Work required – Among the entries below, only the lines starting at the one with "and has yet to" and ending at the one with "obtain ⟨hoffset, hcounter⟩ := hnone", both included, are to be printed exactly.

Exercise material –

/-- Settles O12: a word that decodes is its command's own, which meets none of the three conditions. -/
theorem illegalWordSetsCmdErrOnly : Obligations.IllegalWordSetsCmdErrOnly := by
  unfold Obligations.IllegalWordSetsCmdErrOnly
  intro s w hidle hillegal
  cases hdecode : decodeCommand w with
  | error r => exact refusedWith_cmdErr hidle hdecode
  | ok c =>
    obtain rfl := eq_encodeCommand_of_decodeCommand hdecode
    obtain ⟨hopc, hrsv, himm⟩ := cmdFields_encodeCommand c
    rcases hillegal with hopc' | hrsv' | ⟨himm', hopc'⟩
    · exact absurd hopc (Nat.not_lt.2 hopc')
    · exact absurd hrsv hrsv'
    · exact absurd himm (not_or.2 ⟨himm', hopc'⟩)

/-! ### Aligned accesses and commands complete (R190, R191, R232) -/

/-- Every write answers a next state, at a reserved offset too (R66). -/
theorem exec_decodeWrite_answers (word : BitVec 6) (v : Word) (s : State) :
    ∃ t, exec (decodeWrite word v) s = .next t := by
  rcases Nat.lt_or_ge word.toNat 0x17 with hregister | hreserved
  · obtain ⟨n, hn, rfl⟩ : ∃ n < 0x17, word = BitVec.ofNat 6 n := ⟨_, hregister, by simp⟩
    interval_cases n <;> exact ⟨_, rfl⟩
  · exact ⟨s, exec_decodeWrite_reserved hreserved v s⟩

/-- Settles O36: an aligned access is a read or a write, and a command row is a CMD write; each of them answers. -/
theorem everyAlignedAccessCompletes : Obligations.EveryAlignedAccessCompletes := by
  unfold Obligations.EveryAlignedAccessCompletes
  refine ⟨fun s d v hal => ?_, fun s c => ⟨_, exec_commandInstr c s⟩⟩
  rw [decodeBus_aligned hal]
  split
  · exact exec_decodeWrite_answers (descWord d) v s
  · obtain ⟨w, hread⟩ := exec_decodeRead (descWord d) s
    exact ⟨_, hread⟩

end Sys2Proof.Machine

/-! PROOFS. Reset (70_reset_and_hazards): the reset state, the pulse that gives it from every state, the invariants it
starts with, and that the free values of `res` stay hidden. -/
namespace Sys2Proof.Machine
open Sys2Proof

/-! ### Unwritten results (R171, R253) -/

/-- What is listed is what the entry is: the free value of R253 stands only where nothing is listed. -/
theorem State.resEntry_of_read? {s : State} {k : Nat} {e : ResEntry} (h : Memory.read? s.res k = some e) :
    s.resEntry k = e := by
  simp [State.resEntry, h]

/-- Settles O56: the invariant lists an entry at a readable index, and the two reads answer that entry's fields. -/
theorem unwrittenResultsAreNeverSeen : Obligations.UnwrittenResultsAreNeverSeen := by
  unfold Obligations.UnwrittenResultsAreNeverSeen
  intro s hinv hstored
  obtain ⟨e, hread⟩ := Option.isSome_iff_exists.1 (hinv.readable_written _ hstored)
  have hentry : s.resEntry s.resIdx.toNat = e := State.resEntry_of_read? hread
  have hoffset : s.resOffsetWord = e.offset := hentry ▸ State.resOffsetWord_stored hstored
  have hcounter : s.resCounterWord = e.counter := hentry ▸ State.resCounterWord_stored hstored
  exact ⟨e, Memory.mem_of_read? hread, hoffset ▸ readsAs_rdResOffset s, hcounter ▸ readsAs_rdResCounter s⟩

/-! ### The reset state (R250 to R253, R255) -/

theorem State.resetWith_nStored (p : Params) (epoch : Nat) : (State.resetWith p epoch).nStored = 0 := Nat.zero_min _

/-- The machine right after a reset shows R251's values with every parameter, whatever the host has read and has yet to
do. -/
theorem State.resetWith_isResetState (p : Params) (epoch : Nat) (pending : List HostEvent) (schedule : List Agent)
    (hostRead : Option Word) :
    IsResetState { State.resetWith p epoch with pending := pending, schedule := schedule, hostRead := hostRead } := by
  obtain ⟨⟨hfirst, -⟩, -⟩ := tableContents
  obtain ⟨-, hnone, -⟩ := resultReadPort
  obtain ⟨hoffset, hcounter⟩ := hnone
    { State.resetWith p epoch with pending := pending, schedule := schedule, hostRead := hostRead }
    (State.resetWith_nStored p epoch).le
  exact
    { op_idle := rfl
      status_zero := show Status.reset.word false = 0 by decide
      crc_one := rfl
      buf_len := rfl
      frame_size := rfl
      start_zero := rfl
      count_zero := rfl
      buf_addr := rfl
      tbl_idx := rfl
      res_idx := rfl
      cursor_zero := rfl
      valid_count := rfl
      bad_count := rfl
      chk_result := rfl
      chk_computed := rfl
      chk_stored := rfl
      chk_counter := rfl
      tbl_data := hfirst ▸ readsAs_answer _ _
      tbl_constant := fun _ => readsAs_answer _ _
      res_offset := hoffset
      res_counter := hcounter
      buf_cap := readsAs_answer _ _
      res_depth := readsAs_answer _ _
      buf_free := fun _ => rfl
      res_free := fun _ => rfl }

Solution to this exercise –
/-- The machine right after a reset shows R251's values with every parameter, whatever the host has read and has yet to
do. -/
theorem State.resetWith_isResetState (p : Params) (epoch : Nat) (pending : List HostEvent) (schedule : List Agent)
    (hostRead : Option Word) :
    IsResetState { State.resetWith p epoch with pending := pending, schedule := schedule, hostRead := hostRead } := by
  obtain ⟨⟨hfirst, -⟩, -⟩ := tableContents
  obtain ⟨-, hnone, -⟩ := resultReadPort
  obtain ⟨hoffset, hcounter⟩ := hnone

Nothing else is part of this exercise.